Different environments show different results but the CPU resource consumption is always jumps much higher after similar amount of time spent (~50-60 mins).
I observed the above mentioned ~150-160% on a kind cluster, 95-100% on minikube, 100-110% on kvm/qemu and 45-50% on non-virtual k8s environment.

I tried the same with spire-server 1.0.1, 1.1.0 and 1.2.0 images and got the same results.
I also created a configuration without k8s-workload-registrar too, but did not help.
Most probably it depends on the configuration I use since I have not managed to reproduce it with the reference configuration.

Can you please tell me what is wrong in this configuration? What is the culprit and how can I fix it?

Thanks in advance,
Szilard

azdagron · 2022-03-07T20:19:35Z

That is suspicious, particularly with no load! If you turn on debug logs, is there anything in the logs that might indicate what the server is doing?

Another option here is to enable capture a CPU profile when this is reproduced. You can do so by setting the following configurables:

server {
    ... other stuff ...
    profiling_enabled = true
    profiling_names = ["cpu"]
    profiling_port = 1234
}

Then you can use something like the following to capture the profile:

curl -s http://localhost:1234/debug/pprof/profile > cpu.out

You can then attach that to the issue or analyze it yourself using go tool pprof.

szvincze · 2022-03-08T12:52:30Z

@azdagron I reproduced it again. I linked a log file and two different capture files that show very similar status:
spire-server.log
cpu1.out
cpu2.out

azdagron · 2022-03-08T15:05:22Z

Interesting. Looks like the k8sbundle notifier plugin is spinning trying to update the bundle after a server CA rotation. We need to add some more logging to figure out what's happening. I'll see if I can't replicate this locally.

szvincze · 2022-03-08T15:30:01Z

If you use the config I referred, most probably you will be able to reproduce it. I managed to do so in several environments.
In case you have a patch with more logging and you can give it to me I can reproduce it.

azdagron · 2022-03-08T15:31:20Z

Awesome, I can send a patch easily. Also, we can speed up time-to-reproduce by turning down the CA TTL, since this happens on CA rotation. Maybe set the ca_ttl configurable to something low, like 5m. I'll get a patch ready.

azdagron · 2022-03-08T16:36:36Z

I'm still working on reproducing in my environment, but here is a branch on my fork with extra logging:

https://github.com/azdagron/spire/tree/add-k8sbundle-logging

azdagron · 2022-03-08T16:37:00Z

It's on top of the v1.1.0 release, so you don't have to worry about other changes.

szvincze · 2022-03-08T19:40:09Z

I set ca_ttl to "5m" but did not speed it up...

azdagron · 2022-03-08T19:42:26Z

Oh, was this with an existing deployment? If so, your CA is probably still valid.

evan2645 · 2022-03-08T20:01:15Z

Oh, was this with an existing deployment? If so, your CA is probably still valid.

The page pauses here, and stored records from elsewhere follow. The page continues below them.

theorem State.sameButPair_takePassed (s : State) (tk k pos : Nat) (src : Bool) :
    (s.thr k).SameButPair ((s.takePassed tk pos src).thr k) := s.sameButPair_modPair _ k fun _ => rfl

/-- The ticket of a command that is accepted as word `nw` of its thread: what the leading copy has passed, or the core's next one. -/
def State.ticketFor (s : State) (tk ck n : Nat) : Prop :=
  let t := s.thr tk
  if t.trails then ∃ v, s.passed tk t.nw = some v ∧ n = (v.v.headD 0).toNat
  else (t.leads = true → s.inqRoom tk = true) ∧ n = (s.core ck).ticket % 2 ^ 32

section
variable {s : State} {tk : Nat}

theorem State.ticketSrc_of_skip {n : Nat} {rest : List Nat} (ht : (s.thr tk).trails = false)
    (hr : (s.thr tk).leads = true → s.inqRoom tk = true) (hs : (s.thr tk).skip = n :: rest) : s.ticketSrc tk = .skip n := by
  have hroom : ¬((s.thr tk).leads && !s.inqRoom tk) = true := by simpa using hr
  simp only [State.ticketSrc, ht, hroom, hs, Bool.false_eq_true, if_false]

theorem State.ticketSrc_of_skip_passed {v : PairVal} (ht : (s.thr tk).trails = true) (hp : s.passed tk (s.thr tk).nw = some v)
    (hs : (s.thr tk).skip ≠ []) : s.ticketSrc tk = .skip (v.v.headD 0).toNat := by
  simp only [State.ticketSrc, ht, hp, if_true, List.isEmpty_iff, hs, if_false]

theorem State.ticketSrc_of_unpassed (ht : (s.thr tk).trails = true) (hp : s.passed tk (s.thr tk).nw = none) :
    s.ticketSrc tk = .park := by
  simp only [State.ticketSrc, ht, hp, if_true]

theorem State.ticketSrc_of_crowded (ht : (s.thr tk).trails = false) (hl : (s.thr tk).leads = true) (hr : s.inqRoom tk = false) :
    s.ticketSrc tk = .park := by
  simp only [State.ticketSrc, ht, hl, hr, Bool.false_eq_true, if_false, Bool.not_false, Bool.and_self, if_true]

variable (hs : (s.thr tk).skip = [])
include hs

theorem State.ticketSrc_of_passed {v : PairVal} (ht : (s.thr tk).trails = true) (hp : s.passed tk (s.thr tk).nw = some v) :
    s.ticketSrc tk = .given (v.v.headD 0).toNat := by
  simp only [State.ticketSrc, ht, hp, if_true, hs, List.isEmpty_nil]

theorem State.ticketSrc_of_room (ht : (s.thr tk).trails = false) (hr : (s.thr tk).leads = true → s.inqRoom tk = true) :
    s.ticketSrc tk = .fresh := by
  have hroom : ¬((s.thr tk).leads && !s.inqRoom tk) = true := by simpa using hr
  simp only [State.ticketSrc, ht, hroom, hs, Bool.false_eq_true, if_false]

theorem State.ticketSrc_ne_skip (n : Nat) : s.ticketSrc tk ≠ .skip n := by
  unfold State.ticketSrc
  dsimp only
  split
  · split
    · nofun
    · rw [hs]
      nofun
  · split
    · nofun
    · rw [hs]
      nofun

end

/-! ### Acceptance -/

/-- A command that has its ticket `n` is made, enters by `enter`, and is counted; `nw` is the number of its word. -/
def State.acceptedCmd (s : State) (l : Lane) (room : Slots) (k : CmdK) (rel : Bool) (h : Hint) (enter : State → Cmd → State)
    (nw n : Nat) : State :=
  let c := s.fresh.2.newCmd l s.uid n k rel h
  let s := (enter (s.fresh.2.launchCmd c.launch) c).modThr l.tk fun t =>
    { t with cmds := t.cmds ++ [n],
             c := { t.c with enc := t.c.enc + (if room.enc then 1 else 0), twc := t.c.twc + (if room.twc then 1 else 0) } }
  s.pass l.tk { pos := nw, src := false, v := [BitVec.ofNat 64 n] }

/-- The ticket has been taken: what the leading copy passed leaves the queue, and a new one raises the core's counter. -/
structure State.Ticketed (tk ck : Nat) (s b : State) : Prop where
  copyq : (b.core ck).copyq = (s.core ck).copyq
  matq : (b.core ck).matq = (s.core ck).matq
  ticket : (b.core ck).ticket = (s.core ck).ticket + (if (s.thr tk).trails then 0 else 1)
  thread : (s.thr tk).SameButPair (b.thr tk)
  mem : b.mem = s.mem

section
variable {s : State} {l : Lane} {room : Slots} {k : CmdK} {rel : Bool} {h : Hint} {enter : State → Cmd → State}

theorem State.acceptCmd_of_full {r : Nat} (hf : s.slotsFull l.tk room = some r) :
    s.acceptCmd l room k rel h enter = .park (.room r) := by
  simp only [State.acceptCmd, hf]

variable (hf : s.slotsFull l.tk room = none)
include hf

theorem State.acceptCmd_of_unpassed (ht : (s.thr l.tk).trails = true) (hp : s.passed l.tk (s.thr l.tk).nw = none) :
    s.acceptCmd l room k rel h enter = .park .passed := by
  simp only [State.acceptCmd, hf, State.ticketSrc_of_unpassed ht hp, ht, if_true]

theorem State.acceptCmd_of_crowded (ht : (s.thr l.tk).trails = false) (hl : (s.thr l.tk).leads = true)
    (hr : s.inqRoom l.tk = false) : s.acceptCmd l room k rel h enter = .park .copies := by
  simp only [State.acceptCmd, hf, State.ticketSrc_of_crowded ht hl hr, ht, Bool.false_eq_true, if_false]

theorem State.acceptCmd_of_ticket (hs : (s.thr l.tk).skip = []) {n : Nat} (hn : s.ticketFor l.tk (ckOf l.tk) n) :
    ∃ b, s.Ticketed l.tk (ckOf l.tk) b ∧ s.acceptCmd l room k rel h enter =
      .ok ((b.acceptedCmd l room k rel h enter (s.thr l.tk).nw n).put l (BitVec.ofNat 64 n)) := by
  unfold State.ticketFor at hn
  cases ht : (s.thr l.tk).trails with
  | true =>
    simp only [ht, if_true] at hn
    obtain ⟨v, hv, rfl⟩ := hn
    refine ⟨s.takePassed l.tk (s.thr l.tk).nw false, ⟨rfl, rfl, ?_, s.sameButPair_takePassed .., rfl⟩, ?_⟩
    · rw [ht]
      rfl
    · simp only [State.acceptCmd, hf, State.ticketSrc_of_passed hs ht hv]
      rfl
  | false =>
    simp only [ht, Bool.false_eq_true, if_false] at hn
    obtain ⟨hr, rfl⟩ := hn
    refine ⟨(s.takeTicket (ckOf l.tk) (s.thr l.tk).ctx false false).2, ⟨?_, ?_, ?_, .refl _, rfl⟩, ?_⟩
    · simp [State.takeTicket]
    · simp [State.takeTicket]
    · simp [State.takeTicket, ht]
    · simp only [State.acceptCmd, hf, State.ticketSrc_of_room hs ht hr]
      rfl

end

/-- What has become of an accepted command of thread `tk`: it stands in its queue, and its thread has its ticket and counts it. -/
theorem State.acceptedCmd_spec {s : State} {l : Lane} {tk : Nat} (htk : l.tk = tk) {room : Slots} {k : CmdK} {rel : Bool} {h : Hint}
    {enter : State → Cmd → State} {P : State → Prop} (hP : ∀ t u : State, u.cores = t.cores → P t → P u)
    (he : ∀ b c, ∃ a, b.Enqueues (ckOf tk) room { c with acc0 := a } (enter b c) ∧ P (enter b c)) (nw n : Nat) :
    let t := s.acceptedCmd l room k rel h enter nw n
    ∃ c : Cmd, c.k = k ∧ c.ticket = n ∧ c.tk = tk ∧ c.rel = rel ∧ c.began = false ∧ c.pos = 0
      ∧ c.copy = (if (s.thr tk).leads then 1 else if (s.thr tk).trails then 2 else 0)
      ∧ (t.core (ckOf tk)).copyq = (s.core (ckOf tk)).copyq ++ (if room.copy then [c] else [])
      ∧ (t.core (ckOf tk)).matq = (s.core (ckOf tk)).matq ++ (if room.copy then [] else [c])
      ∧ (t.core (ckOf tk)).ticket = (s.core (ckOf tk)).ticket ∧ t.mem = s.mem
      ∧ (t.thr tk).cmds = (s.thr tk).cmds ++ [n]
      ∧ (t.thr tk).c.enc = (s.thr tk).c.enc + (if room.enc then 1 else 0)
      ∧ (t.thr tk).c.twc = (s.thr tk).c.twc + (if room.twc then 1 else 0) ∧ P t := by
  subst htk
  intro t
  let c := s.fresh.2.newCmd l s.uid n k rel h
  let b := s.fresh.2.launchCmd c.launch
  have hfresh : s.KeepsQueues (ckOf l.tk) s.fresh.2 := ⟨rfl, rfl, rfl, rfl, rfl⟩
  have hlaunch : s.KeepsQueues (ckOf l.tk) b := hfresh.trans (s.fresh.2.keepsQueues_launchCmd ..)
  obtain ⟨a, hq, hp⟩ := he b c
  have hthr : (enter b c).thr l.tk = s.thr l.tk := by
    rw [State.thr, hq.threads, hlaunch.threads, State.thr]
  let counted := (enter b c).modThr l.tk fun t =>
    { t with cmds := t.cmds ++ [n],
             c := { t.c with enc := t.c.enc + (if room.enc then 1 else 0), twc := t.c.twc + (if room.twc then 1 else 0) } }
  have hcounted : counted.thr l.tk = _ := State.thr_modThr ..
  rw [hthr] at hcounted
  have ht : t = counted.pass l.tk { pos := nw, src := false, v := [BitVec.ofNat 64 n] } := rfl
  obtain ⟨x, hx⟩ := counted.pass_eq l.tk { pos := nw, src := false, v := [BitVec.ofNat 64 n] }
  obtain ⟨q, hq', -, -⟩ := counted.sameButPair_pass l.tk l.tk { pos := nw, src := false, v := [BitVec.ofNat 64 n] }
  rw [hcounted, ← ht] at hq'
  have hcore : t.core (ckOf l.tk) = (enter b c).core (ckOf l.tk) := by rw [ht, hx]; rfl
  have hmem : t.mem = s.mem := by
    rw [ht, hx]
    exact hq.mem.trans hlaunch.mem
  have hkept : P t := by
    rw [ht, hx]
    exact hP (enter b c) _ rfl hp
  refine ⟨{ c with acc0 := a }, rfl, rfl, rfl, rfl, rfl, rfl, rfl, ?_, ?_, ?_, hmem, ?_, ?_, ?_, hkept⟩
  · rw [hcore, hq.copyq, hlaunch.copyq]
  · rw [hcore, hq.matq, hlaunch.matq]
  · rw [hcore, hq.ticket, hlaunch.ticket]
  all_goals rw [hq']

/-- The word's command, of kind `k`, is accepted in the state `b` where its queue has room and its ticket is at hand: it stands at the
end of its queue with its ticket, which goes to the destination, its counters rise, and `P` holds of what it makes of tiles. -/
def Stand.Accepts (w : Stand) (s : State) (ins : Instr) (b : State) (room : Slots) (k : CmdK) (rel : Bool) (P : State → Prop) : Prop :=
  let ck := ckOf w.tk
  let q := b.core ck
  let t := b.thr w.tk
  (∀ r, b.slotsFull w.tk room = some r → w.Parks s ins (.room r))
  ∧ (b.slotsFull w.tk room = none → t.trails = true → b.passed w.tk t.nw = none → w.Parks s ins .passed)
  ∧ (b.slotsFull w.tk room = none → t.trails = false → t.leads = true → b.inqRoom w.tk = false → w.Parks s ins .copies)
  ∧ ∀ n, b.slotsFull w.tk room = none → b.ticketFor w.tk ck n →
    ∃ (t' : State) (c : Cmd), w.Completes s ins (t'.put (w.lane s) (BitVec.ofNat 64 n))
      ∧ c.k = k ∧ c.ticket = n ∧ c.tk = w.tk ∧ c.rel = rel ∧ c.began = false ∧ c.pos = 0
      ∧ c.copy = (if t.leads then 1 else if t.trails then 2 else 0)
      ∧ (t'.core ck).copyq = q.copyq ++ (if room.copy then [c] else [])
      ∧ (t'.core ck).matq = q.matq ++ (if room.copy then [] else [c])
      ∧ (t'.core ck).ticket = q.ticket + (if t.trails then 0 else 1) ∧ t'.mem = b.mem
      ∧ (t'.thr w.tk).cmds = t.cmds ++ [n]
      ∧ (t'.thr w.tk).c.enc = t.c.enc + (if room.enc then 1 else 0)
      ∧ (t'.thr w.tk).c.twc = t.c.twc + (if room.twc then 1 else 0) ∧ P t'

theorem Stand.accepts_of {w : Stand} {s : State} (hw : w.Clear s) {u : Use} (hu : w.u = u) {ins : Instr} {body : State → Lane → Res}
    (he : exec ins s = word w.f u body s) {b : State} {room : Slots} {k : CmdK} {rel : Bool} {h : Hint}
    {enter : State → Cmd → State} {P : State → Prop}
    (hb : body (w.begun s) (w.lane s) = b.acceptCmd (w.lane s) room k rel h enter) (hs : (b.thr w.tk).skip = [])
    (hP : ∀ t u : State, u.cores = t.cores → P t → P u)
    (hent : ∀ b c, ∃ a, b.Enqueues (ckOf w.tk) room { c with acc0 := a } (enter b c) ∧ P (enter b c)) :
    w.Accepts s ins b room k rel P := by
  refine ⟨fun r hf => w.parks_of hw hu he (hb.trans (State.acceptCmd_of_full hf)),
    fun hf ht hp => w.parks_of hw hu he (hb.trans (State.acceptCmd_of_unpassed hf ht hp)),
    fun hf ht hl hr => w.parks_of hw hu he (hb.trans (State.acceptCmd_of_crowded hf ht hl hr)), fun n hf hn => ?_⟩
  obtain ⟨b', htick, hgo⟩ := State.acceptCmd_of_ticket (l := w.lane s) (k := k) (rel := rel) (h := h) (enter := enter) hf hs hn
  have htick : b.Ticketed w.tk (ckOf w.tk) b' := htick
  obtain ⟨c, hk, hc, htk, hrel, hbeg, hpos, hcopy, hcq, hmq, htic, hmem, hcmds, henc, htwc, hp⟩ :=
    State.acceptedCmd_spec (s := b') (l := w.lane s) (tk := w.tk) (k := k) (rel := rel) (h := h) rfl hP hent (b.thr w.tk).nw n
  obtain ⟨p, hthr, hleads, htrails⟩ := htick.thread
  rw [hleads, htrails] at hcopy
  rw [htick.copyq] at hcq
  rw [htick.matq] at hmq
  rw [htick.ticket] at htic
  rw [hthr] at hcmds henc htwc
  exact ⟨_, c, w.completes_of hw hu he (hb.trans hgo), hk, hc, htk, hrel, hbeg, hpos, hcopy, hcq, hmq, htic,
    hmem.trans htick.mem, hcmds, henc, htwc, hp⟩

end Sys2Proof.Machine
end

section
/-! SUPPORT. The words of a core's own engines: CPY, CPYM, MMA, MMAB, MMAC and MEPI (R233, R299 to R308, R313). -/

namespace Sys2Proof.Machine

/-- The highest bits of a word as a number. -/
theorem field_top (v : Word) {k : Nat} (hk : k < 64) : field v.toNat 63 k = v.toNat / 2 ^ k := by
  refine Nat.mod_eq_of_lt (Nat.div_lt_of_lt_mul ?_)
  rw [← Nat.pow_add]
  refine Nat.lt_of_lt_of_eq v.isLt (congrArg _ ?_)
  omega

theorem field_top_ne_zero_iff (v : Word) {k : Nat} (hk : k < 64) : field v.toNat 63 k ≠ 0 ↔ 2 ^ k ≤ v.toNat := by
  rw [field_top v hk, Nat.ne_zero_iff_zero_lt, Nat.div_pos_iff]
  exact and_iff_right (Nat.two_pow_pos k)

/-! ### A command word -/

section
variable {s : State} {l : Lane} {check : State → Lane → Except FI (State → Res)}

theorem commandBody_of_skip {n : Nat} (h : s.ticketSrc l.tk = .skip n) : commandBody check s l = .ok (s.skipCmd l n) := by
  simp only [commandBody, h]

variable (hs : (s.thr l.tk).skip = [])
include hs

theorem commandBody_of_no_skip : commandBody check s l = match check s l with
    | .error f => .fault f
    | .ok go => go s := by
  unfold commandBody
  split
  · rename_i n hn
    exact absurd hn (State.ticketSrc_ne_skip hs n)
  · rfl

theorem commandBody_of_fault {x : FI} (h : check s l = .error x) : commandBody check s l = .fault x := by
  rw [commandBody_of_no_skip hs, h]

theorem commandBody_of_check {go : State → Res} (h : check s l = .ok go) : commandBody check s l = go s := by
  rw [commandBody_of_no_skip hs, h]

end

/-- A command word that a re-execution skips (R313). -/
theorem Stand.skips_of {w : Stand} {s : State} (hw : w.Clear s) {u : Use} (hu : w.u = u) {ins : Instr}
    {check : State → Lane → Except FI (State → Res)} (he : exec ins s = word w.f u (commandBody check) s) :
    let b := w.begun s
    let t := b.thr w.tk
    (∀ n rest, t.trails = false → (t.leads = true → b.inqRoom w.tk = true) → t.skip = n :: rest →
      w.Completes s ins (b.skipCmd (w.lane s) n))
    ∧ ∀ v, t.trails = true → b.passed w.tk t.nw = some v → t.skip ≠ [] →
      w.Completes s ins (b.skipCmd (w.lane s) (v.v.headD 0).toNat) := by
  intro b t
  exact ⟨fun n rest ht hr hs => w.completes_of hw hu he (commandBody_of_skip (State.ticketSrc_of_skip ht hr hs)),
    fun v ht hp hs => w.completes_of hw hu he (commandBody_of_skip (State.ticketSrc_of_skip_passed ht hp hs))⟩

/-! ### Entering a queue -/

/-- The engine fills the tile. -/
def State.EngineFills (t : State) (ck i : Nat) : Prop :=
  (t.tile ck i).st = .filling ∧ (t.tile ck i).byeng = true ∧ (t.tile ck i).publ = false

/-- The engine drains the tile. -/
def State.EngineDrains (t : State) (ck i : Nat) : Prop :=
  (t.tile ck i).st = .draining ∧ (t.tile ck i).byeng = true ∧ (t.tile ck i).publ = false

/-- An engine command takes a tile to read it through, or to fill it (R289). -/
def State.drainTile (s : State) (ck i : Nat) : State := s.modTile ck i fun t => { t with st := .draining, byeng := true, publ := false }

def State.fillTile (s : State) (ck i : Nat) : State := s.modTile ck i fun t => { t with st := .filling, byeng := true, publ := false }

theorem State.keepsQueues_drainTile (s : State) (ck i : Nat) : s.KeepsQueues ck (s.drainTile ck i) := s.keepsQueues_modTile ..

theorem State.keepsQueues_fillTile (s : State) (ck i : Nat) : s.KeepsQueues ck (s.fillTile ck i) := s.keepsQueues_modTile ..

theorem State.engineDrains_drainTile (s : State) (ck i : Nat) : (s.drainTile ck i).EngineDrains ck i := by
  rw [State.EngineDrains, State.drainTile, State.tile_modTile]
  exact ⟨rfl, rfl, rfl⟩
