-- ==== Sys2Proof/Machine/Encoder.lean ====
section
/-! DEFINITION. The encoder commands (45_encoder.md): ENC_START, ENC_STEP, ENC_FINISH and the macro COMPRESS. -/

namespace Sys2Proof.Machine

/-- ENC_START (R201): room for the header and one payload byte, the header, the initial interval (0, WHOLE). -/
def primEncStart (s : State) : Exec (State × Word32) :=
  if s.obufSize.toNat ≤ headerLength s.symCount.toNat then raise .capacity (bufferInfo .obuf)
  else
    match s.headerWrite with
    | .error a => .error a
    | .ok t =>
      .ok ({ t with
        lower := 0
        upper := BitVec.ofNat 32 s.whole
        pending := 0
        bitCount := 0
        encPos := 0
        phase := .encoding }, 0)

/-- The symbol ENC_STEP encodes, IBUF[ENC_POS] (R202). -/
def State.encSymbol (s : State) : Byte := s.readByte .ibuf s.encPos.toNat

/-- The interval ENC_STEP narrows to (R202). -/
def State.encNarrow (s : State) : Nat × Nat :=
  narrow s.total.toNat s.lower.toNat s.upper.toNat
    (symEntry s.cumLow s.encSymbol).toNat (symEntry s.cumHigh s.encSymbol).toNat

/-- What RenormEnc gives for the narrowed interval, run on a copy (R202): the interval and the bits. -/
def State.encRenorm (s : State) : EncInterval × List Bool :=
  renormEnc s.prec.toNat ⟨s.encNarrow.1, s.encNarrow.2, s.pending.toNat⟩

/-- The state ENC_STEP commits (R202): the bits into OBUF, then the interval, PENDING and ENC_POS. -/
def State.encCommit (s : State) (v : EncInterval) (bits : List Bool) : State :=
  { s.emitAll bits with
    lower := BitVec.ofNat 32 v.lower
    upper := BitVec.ofNat 32 v.upper
    pending := BitVec.ofNat 32 v.pending
    encPos := s.encPos + 1 }

/-- ENC_STEP (R202): sequencing, then the collapse guard (R204), then the capacity check (R205), then the commit. -/
def primEncStep (s : State) : Exec (State × Word32) :=
  if s.encPos = s.inLen then raise .phase (zext32 Mnemonic.encStep.opcode)
  else if s.ibufSize.toNat ≤ s.encPos.toNat then stop (.bufferAddress .ibuf)
  else if s.total = 0 then stop .divisionByZero
  else if intervalLegal s.prec.toNat s.lower.toNat s.upper.toNat = false then stop .intervalBounds
  else if s.encNarrow.2 ≤ s.encNarrow.1 then raise .precisionOverflow s.encPos
  else if s.whole < s.encNarrow.2 then stop .intervalBounds
  else
    let v := s.encRenorm.1
    let bits := s.encRenorm.2
    if s.capBits < s.bitCount.toNat + bits.length + v.pending + 2 then raise .capacity (bufferInfo .obuf)
    else if 2 ^ 32 ≤ s.bitCount.toNat + bits.length + v.pending then stop .registerWidth
    else .ok (s.encCommit v bits, BitVec.ofNat 32 (s.bitCount.toNat + bits.length))

/-- The bits ENC_FINISH emits (R203, 44_interval_renormalizer.md R189). -/
def State.encFinalBits (s : State) : List Bool := finalBits s.prec.toNat s.lower.toNat s.pending.toNat

/-- The state ENC_FINISH leaves (R203): FinalBits, sink_finalize, OUT_VALID and PHASE. -/
def State.encFinishCommit (s : State) : State :=
  { (s.emitAll s.encFinalBits).sinkFinalize with pending := 0, outValid := true, phase := .encDone }

/-- ENC_FINISH (R203). -/
def primEncFinish (s : State) : Exec (State × Word32) :=
  if s.encPos.toNat < s.inLen.toNat then raise .phase (zext32 Mnemonic.encFinish.opcode)
  else if s.sinkFits s.encFinalBits.length = false then stop (.bufferAddress .obuf)
  else if 2 ^ 32 ≤ s.bitCount.toNat + s.encFinalBits.length then stop .registerWidth
  else .ok (s.encFinishCommit, s.encFinishCommit.outLen)

/-- ENC_START as a command. -/
def execEncStart (s : State) : Host.Outcome State Fault Refusal := execPrimitive .encStart primEncStart s

/-- ENC_STEP as a command. -/
def execEncStep (s : State) : Host.Outcome State Fault Refusal := execPrimitive .encStep primEncStep s

/-- ENC_FINISH as a command. -/
def execEncFinish (s : State) : Host.Outcome State Fault Refusal := execPrimitive .encFinish primEncFinish s

/-- The sequence of COMPRESS (R207); each primitive runs with its own phase check. -/
def runCompress (s : State) : Run :=
  andThen (runPrimitive (inPhases .fmCount primFmCount) s) fun a =>
  andThen (runPrimitive (inPhases .fmBuild primFmBuild) a) fun b =>
  andThen (runPrimitive (inPhases .encStart primEncStart) b) fun c =>
  andThen (repeatPrimitive (inPhases .encStep primEncStep) s.inLen.toNat c) fun d =>
  runPrimitive (inPhases .encFinish primEncFinish) d

/-- COMPRESS as a command (R207). -/
def execCompress (s : State) : Host.Outcome State Fault Refusal := execSequence .compress runCompress s

end Sys2Proof.Machine
end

small clarification: CA TTL changes don't take effect until SPIRE rotates into a new CA

szvincze · 2022-03-08T20:27:46Z

As I see CA TTL has 24h as default value. I don't understand why this happens in an hour if it depends on CA rotation.

azdagron · 2022-03-08T20:39:51Z

Oh, yes, you are right. How long was the cluster alive before the repro? Is it possible it had been running for a few days, enough that it would have stale CAs in the bundle that needed to be purged?

I have a local environment up with the patched image and am just waiting for a repro myself.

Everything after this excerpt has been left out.